With this launch, it could give third-party developers the opportunity to create navigation apps that can compete with Apple Maps and Google Maps. OMF states in its announcement that the data set contains a lot of information divided across four different “layers.” These categories include “data on more than 59 million places,” the world’s roads, as well as “administrative boundaries” such as regional names for particular locations.
If you look at the map published on the official website, the OMF version covers most of the planet. However, it excludes areas as far away as northern Canada.
These categories are formatted in the organization’s introduction schema, which is specifically designed “so developers can quickly understand it.” The goal of this launch, noted earlier, is to provide free and easy access to an interoperable mapping API (Application Programming Interface). Both Apple and Google typically charge developers to access their APIs, so this endeavor could disrupt their business.

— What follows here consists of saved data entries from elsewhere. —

/-- MEM_READ. -/
def execMemRead (k : Sess) (s : State) : Host.Outcome State Fault Refusal :=
  s.on (fun c => c.memCmd k.val 0x21 (fun c m ep => c.memReadCmd k.val ep m))

/-! ### Program loads -/

/-- A Sheas section (Table WELT-7). -/
structure Sheas where
  kind : Nat
  region : Nat
  block : Nat
  mask : Nat
  target : Nat
  data : List Byte
  /-- Reserved bytes are 0 and the data lie within the payload. -/
  formed : Bool
  deriving DecidableEq, Repr

/-- The sections of a payload, in order; one that overruns it is the last. -/
def sheasSections (fuel : Nat) (l : List Byte) : List Sheas :=
  match fuel with
  | 0 => []
  | fuel + 1 =>
    if l.isEmpty then []
    else
      let size := leAt l 8 4
      let s : Sheas := ⟨leAt l 0 1, leAt l 1 1, leAt l 2 1, leAt l 3 1, leAt l 4 4, (l.drop 32).take size,
        32 + size ≤ l.length && (slice l 12 20).all (· = 0)⟩
      s :: (if 32 + size ≤ l.length then sheasSections fuel (l.drop (32 + size)) else [])

/-- Is the section's descriptor as Table WELT-7 allows, but for the image's place? -/
def Sheas.wellMade (s : Sheas) : Bool :=
  s.formed && s.region < 4 && s.block < 16 &&
  (match s.kind with
   | 0 => s.target % 16 = 0 && s.data.length % 16 = 0 && s.data.length ≤ 8160
   | 1 => s.mask = 0 && s.target < 64 && s.data.length = 16
   | 2 => s.block = 0 && s.mask = 0 && s.target < 256 && s.data.length = 512
   | _ => false)

def Sheas.reg (s : Sheas) : Region := regionOf s.region
def Sheas.blk (s : Sheas) : BlockIx := ⟨s.block % 16, Nat.mod_lt _ (by decide)⟩

/-- Is a 16-byte unit of a cell marked loaded, counting the images of this message? -/
def Chip.unitLoaded (c : Chip) (all : List Sheas) (s : Sheas) (l unit : Nat) : Bool :=
  (c.blk s.reg s.blk).loaded.any (fun x => x.1 = l && x.2.1 ≤ unit && unit < x.2.1 + x.2.2)
    || all.any (fun t => t.kind = 0 && t.wellMade && t.region = s.region && t.block = s.block && inMask t.mask l
        && t.target ≤ 16 * unit && 16 * unit < t.target + t.data.length)

/-- The checks of R397 for one section, in their order: a status. -/
def Chip.sheasStatus (c : Chip) (all : List Sheas) (s : Sheas) : Nat :=
  let u : UnitId := if s.kind = 2 then .mortar s.reg else .cblk s.reg s.blk
  if !s.wellMade then 10
  else if c.inReset s.reg then 6
  else if !c.present u then 11
  else if c.held u then 5
  else if s.kind < 2 && (c.blk s.reg s.blk).wq.any (fun e => e.state ≠ .done) then 9
  else if s.kind = 0 && 131072 < s.target + s.data.length then 3
  else if s.kind = 1 then
    let w := wordAt s.data 0
    if bitAt w 63 && !(maskCells (getBits w 62 55)).all (fun l => c.unitLoaded all s l (getBits w 12 0)) then 10 else 0
  else 0

/-- A checked section is written. A cell image goes to the instruction memory and the shadow of each logical cell of its
mask (R203) and marks its units loaded. -/
def Chip.sheasWrite (c : Chip) (s : Sheas) : Chip :=
  let r := s.reg
  let b := s.blk
  if s.kind = 0 then
    let units := s.data.length / 16
    (maskCells s.mask).foldl (fun (c : Chip) l =>
      let c := (c.store (.imem r.val b.val (c.physCell r b l)) s.target s.data).clearBad
        (.imem r.val b.val (c.physCell r b l)) s.target s.data.length
      let c := c.store (.shadow r.val b.val l) s.target s.data
      let c := if units ≠ 0 && c.cellState r b l = 6 then c.setCellState r b l 0 else c
      c.modBlk r b (fun x => { x with loaded := if units = 0 then x.loaded else x.loaded ++ [(l, s.target / 16, units)] })) c
  else if s.kind = 1 then
    (List.range 2).foldl (fun (c : Chip) i =>
      let pos := 0x1000 + 16 * s.target + 8 * i
      c.setReg (.cblk r b) pos (wordAt s.data (8 * i) &&& accMask .cblk pos .rwl)) c
  else
    (List.range 64).foldl (fun (c : Chip) i =>
      let pos := 0xA0000 + 0x1000 * (s.target / 8) + 512 * (s.target % 8) + 8 * i
      c.setReg (.mortar r) pos (wordAt s.data (8 * i) &&& accMask .mortar pos .rwl)) c

/-- PROGRAM_LOAD's checks, writes and reply. -/
def Chip.programLoad (c : Chip) (k epoch : Nat) (m : Welt) : Chip :=
  let l := sheasSections (m.payload.length / 32 + 1) m.payload
  if l.isEmpty then c.answer k epoch m 10
  else match ((List.range l.length).zip l).find? (fun x => c.sheasStatus l x.2 ≠ 0) with
    | some (i, s) => c.answer k epoch m (c.sheasStatus l s) (BitVec.ofNat 64 i)
    | none => (l.foldl Chip.sheasWrite c).answer k epoch m 0

/-- PROGRAM_LOAD. -/
def execProgramLoad (k : Sess) (s : State) : Host.Outcome State Fault Refusal :=
  s.on (fun c => c.takeCmd k.val (fun m => m.type = 0x30) (fun c m ep => c.programLoad k.val ep m))

/-! ### Jobs -/

/-- The units of a job, from the holds. -/
def Chip.jobUnits (c : Chip) (job : Nat) : List UnitId :=
  (c.bridge.holds.filter (fun e => e.2 = job)).filterMap (fun e => addrUnit e.1)

def Chip.jobOf (c : Chip) (id : Nat) : Option Job := c.bridge.jobs.find? (fun j => j.id = id)
def Chip.modJob (c : Chip) (id : Nat) (f : Job → Job) : Chip :=
  { c with bridge := { c.bridge with jobs := c.bridge.jobs.map (fun j => if j.id = id then f j else j) } }

/-- What the taking of a unit clears and loads (R160, R258, R322, R357, R369). -/
def Chip.unitTake (c : Chip) (u : UnitId) (job : Nat) (exact : Bool) (seed : Word) : Chip :=
  match u with
  | .cblk r b =>
    let c := (c.blkTake r b).setReg u 0x280 (setBits (setBits 0 63 48 job) 0 0 (bit exact))
    c.setReg u 0x288 seed
  | .mortar r => c.mortTake r job exact seed
  | .sort r => c.sortTake r job exact seed
  | .fabmem r => c.fabTake r
  | .cobbler r => c.cobTake r true
  | _ => c

/-- JOB_ASSIGN's status: the cases of R398 in their order. -/
def Chip.assignStatus (c : Chip) (m : Welt) (addrs : List Nat) (exact : Bool) (policy : Nat) (seed : Word) : Nat :=
  let bad := fun (a : Nat) =>
    let t := a / 2 ^ 30 % 128
    2 ^ 40 ≤ a || a % 2 ^ 22 ≠ 0 || t = 0 || 0x0B < t
  let units := addrs.map addrUnit
  let modeDiffers := match c.jobOf m.job with
    | some j => !(c.jobUnits m.job).isEmpty && !(j.exact = exact && j.policy = policy && j.seed = seed)
    | none => false
  if m.job = 0 || addrs.any bad then 3
  else if units.any (fun u => match u with | some u => !c.present u | none => true) then 11
  else if units.any (fun u => match u with | some u => c.held u | none => false) then 5
  else if units.any (fun u => match u.bind unitRegion with | some r => c.inReset r | none => false) then 6
  else if modeDiffers then 3
  else 0

/-- JOB_ASSIGN. -/
def Chip.jobAssign (c : Chip) (k epoch : Nat) (m : Welt) : Chip :=
  let p := m.payload
  if p.length < 16 || p.length % 8 ≠ 0 then c.answer k epoch m 2
  else
    let mode := wordAt p 0
    let exact := bitAt mode 0
    let policy := getBits mode 9 8
    let seed := wordAt p 8
    let addrs := (List.range ((p.length - 16) / 8)).map (fun i => leAt p (16 + 8 * i) 8)
    -- in Acquire no region takes a job (R35); the status is the model's (DESIGN CHOICE, log 263)
    let st := if c.fld .boot BOOT.BOOT_STS_state ≠ 8 || c.course.tick = .acquire then 6 else c.assignStatus m addrs exact policy seed
    if st ≠ 0 || addrs.isEmpty then c.answer k epoch m st
    else
      let jobs := if (c.jobUnits m.job).isEmpty then
          c.bridge.jobs.filter (fun j => j.id ≠ m.job) ++ [{ id := m.job, exact := exact, policy := policy, seed := seed }]
        else c.bridge.jobs
      let holds := addrs.foldl (fun h a => Tab.put h a m.job) c.bridge.holds
      let c := { c with bridge := { c.bridge with jobs := jobs, holds := holds } }
      let c := (addrs.eraseDups.filterMap addrUnit).foldl (fun (c : Chip) u => c.unitTake u m.job exact seed) c
      c.answer k epoch m 0

/-- JOB_ASSIGN. -/
def execJobAssign (k : Sess) (s : State) : Host.Outcome State Fault Refusal :=
  s.on (fun c => c.takeCmd k.val (fun m => m.type = 0x40) (fun c m ep => c.jobAssign k.val ep m))

/-- The work of a released unit ends (R398, steps 1 and 2; R322, R329, R207). -/
def Chip.unitQuit (c : Chip) (u : UnitId) : Chip :=
  match u with
  | .cblk r b => (c.abortBlock r b 9).blkTake r b
  | .mortar r => c.mortRelease r
  | .sort r => c.sortRelease r
  | _ => c

/-- A unit's hold has ended: ARITH_MODE and ARITH_SEED read 0 (R369). -/
def Chip.unitFreed (c : Chip) (u : UnitId) : Chip :=
  match u with
  | .cblk _ _ => (c.setReg u 0x280 0).setReg u 0x288 0
  | .mortar _ => (c.setReg u 0x150 0).setReg u 0x158 0
  | .sort _ => (c.setReg u 0x128 0).setReg u 0x130 0
  | .fabmem r => c.modFab r (fun f => { f with tearing := none, dead := [] })
  | _ => c

/-- Does a FABMEM of the job have an entry that is not FREE, or an open fence (R398, step 3)? -/
def Chip.fabBusy (c : Chip) (u : UnitId) : Bool :=
  match u with
  | .fabmem r => !(c.fab r).ledger.isEmpty || !(c.fab r).fences.isEmpty
  | _ => false

/-- R177 starts at the next boundary in every region whose FABMEM the job holds. -/
def Chip.startTear (c : Chip) (job : Nat) : Chip :=
  (c.jobUnits job).foldl (fun (c : Chip) u => match u with
    | .fabmem r => c.modFab r (fun f => { f with tearing := some (job, c.courseCount + 1, false) })
    | _ => c) c

/-- Is a release or a teardown of the job under way? The next such command waits. -/
def Chip.jobBusy (c : Chip) (job : Nat) : Bool :=
  match c.jobOf job with | some j => j.releasing.isSome || j.tearing.isSome | none => false

/-- JOB_RELEASE starts. -/
def Chip.jobRelease (c : Chip) (k epoch : Nat) (m : Welt) : Chip :=
  let us := c.jobUnits m.job
  if us.isEmpty then c.answer k epoch m 3
  else
    let c := us.foldl Chip.unitQuit c
    let c := if us.any c.fabBusy then c.startTear m.job else c
    c.modJob m.job (fun j => { j with releasing := some (k, m.seq, epoch), rebuilt := false })

/-- JOB_RELEASE. -/
def execJobRelease (k : Sess) (s : State) : Host.Outcome State Fault Refusal :=
  s.on (fun c => match c.headCmd k.val with
    | some m => if c.jobBusy m.job && m.type = 0x41 then c.onTurn k.val id
                else c.takeCmd k.val (fun m => m.type = 0x41) (fun c m ep => c.jobRelease k.val ep m)
    | none => c)

/-- A reply to a command that started earlier. -/
def lateReply (type session job seq : Nat) : Welt := mkWelt type session job seq 0 0 0 0 0 []

/-- Steps 1 and 3 of a release go on: a work queue entry of the job is not free, or a teardown not done (R398). -/
def Chip.releaseHeldUp (c : Chip) (us : List UnitId) : Bool :=
  us.any (fun u => match u with
    | .cblk r b => !(c.blk r b).wq.isEmpty
    | .fabmem r => (match (c.fab r).tearing with | some (_, _, done) => !done | none => false)
    | _ => false)

/-- The holds of a job end and the release is answered. -/
def Chip.releaseEnds (c : Chip) (id k seq ep : Nat) (us : List UnitId) : Chip :=
  let c := us.foldl (fun (c : Chip) u => (c.unitQuit u).unitFreed u) c
  let c := { c with bridge := { c.bridge with
    holds := c.bridge.holds.filter (fun e => e.2 ≠ id)
    jobs := c.bridge.jobs.filter (fun j => j.id ≠ id) } }
  c.answer k ep (lateReply 0x41 k id seq) 0

/-- RELEASE_COMPLETE: once the job's invocations and teardowns are done its Cobblers rebuild, and once they have, the holds end and
the reply is sent (R398). -/
def execReleaseComplete (job : BitVec 16) (s : State) : Host.Outcome State Fault Refusal :=
  s.on (fun c =>
    let id := job.toNat
    match c.jobOf id with
    | none => c
    | some j => match j.releasing with
      | none => c
      | some (k, seq, ep) =>
        let us := c.jobUnits id
        if c.releaseHeldUp us then
          us.foldl (fun (c : Chip) u => match u with | .cblk r b => c.abortBlock r b 9 | _ => c) c
        else
          let c := if j.rebuilt then c
            else (us.foldl (fun (c : Chip) u => match u with | .cobbler r => c.cobTake r false | _ => c) c).modJob id
              (fun j => { j with rebuilt := true })
          if us.any (fun u => match u with | .cobbler r => !(c.cob r).rebuilding.isEmpty | _ => false) then c
          else c.releaseEnds id k seq ep us)

/-- Teardowns that are done in every region of their job are answered (R398). -/
def Chip.answerTears (c : Chip) : Chip :=
  c.bridge.jobs.foldl (fun (c : Chip) j => match j.tearing with
    | none => c
    | some (k, seq, ep) =>
      let busy := (c.jobUnits j.id).any (fun u => match u with
        | .fabmem r => (match (c.fab r).tearing with | some (_, _, done) => !done | none => false)
        | _ => false)
      if busy then c
      else (c.modJob j.id (fun j => { j with tearing := none })).answer k ep (lateReply 0x42 k j.id seq) 0) c

/-- JOB_TEARDOWN starts. -/
def Chip.jobTeardown (c : Chip) (k epoch : Nat) (m : Welt) : Chip :=
  if (c.jobUnits m.job).isEmpty then c.answer k epoch m 3
  else ((c.startTear m.job).modJob m.job (fun j => { j with tearing := some (k, m.seq, epoch) })).answerTears

/-- JOB_TEARDOWN. -/
def execJobTeardown (k : Sess) (s : State) : Host.Outcome State Fault Refusal :=
  s.on (fun c => match c.headCmd k.val with
    | some m => if c.jobBusy m.job && m.type = 0x42 then c.onTurn k.val id
                else c.takeCmd k.val (fun m => m.type = 0x42) (fun c m ep => c.jobTeardown k.val ep m)
    | none => c)

/-- TEARDOWN: the steps of Table FAB-7 that the present course has reached. -/
def execTeardown (r : Region) (s : State) : Host.Outcome State Fault Refusal :=
  s.onLive r (fun c => (c.tearStep r).answerTears)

It’s unknown if and when we’ll start seeing any apps using the OMF dataset; Although this technology may appear in other programs besides smartphone maps. We could see this information used in self-driving vehicles, logistics, education, gaming, and even in the Metaverse, according to a statement from the Linux Foundation.
If you’re a developer interested in this dataset, you can download it from the OMF website although it seems you need to become a member of the organization first. This is a work in progress so the organization is asking for feedback through its GitHub page.
Much needed competition
The question is, will this effort be enough to displace Apple Maps and Google Maps? It’s hard to say. Since its founding, OMF has gained new members such as Esri (Environmental Systems Research Institute) and Cyient. All participants participate by providing their mapping data for further development of the API. It’s a major collaborative effort by some of the world’s largest technology companies to foster “next-generation mapping products” that don’t rely on data from just two companies.
On the other hand, we’re talking about Apple and Google. Attempts were made to overthrow these giants to no avail. For example, TomTom offered its own location-based services to other companies in the past such as Microsoft in order to compete with Google but failed. Google Maps still reigns supreme with over 10 billion downloads from the Play Store.
It will be interesting to see what comes of this. Additional competition could force dominant apps to reinvent themselves in a way that greatly benefits the consumer, or at least offers more choices.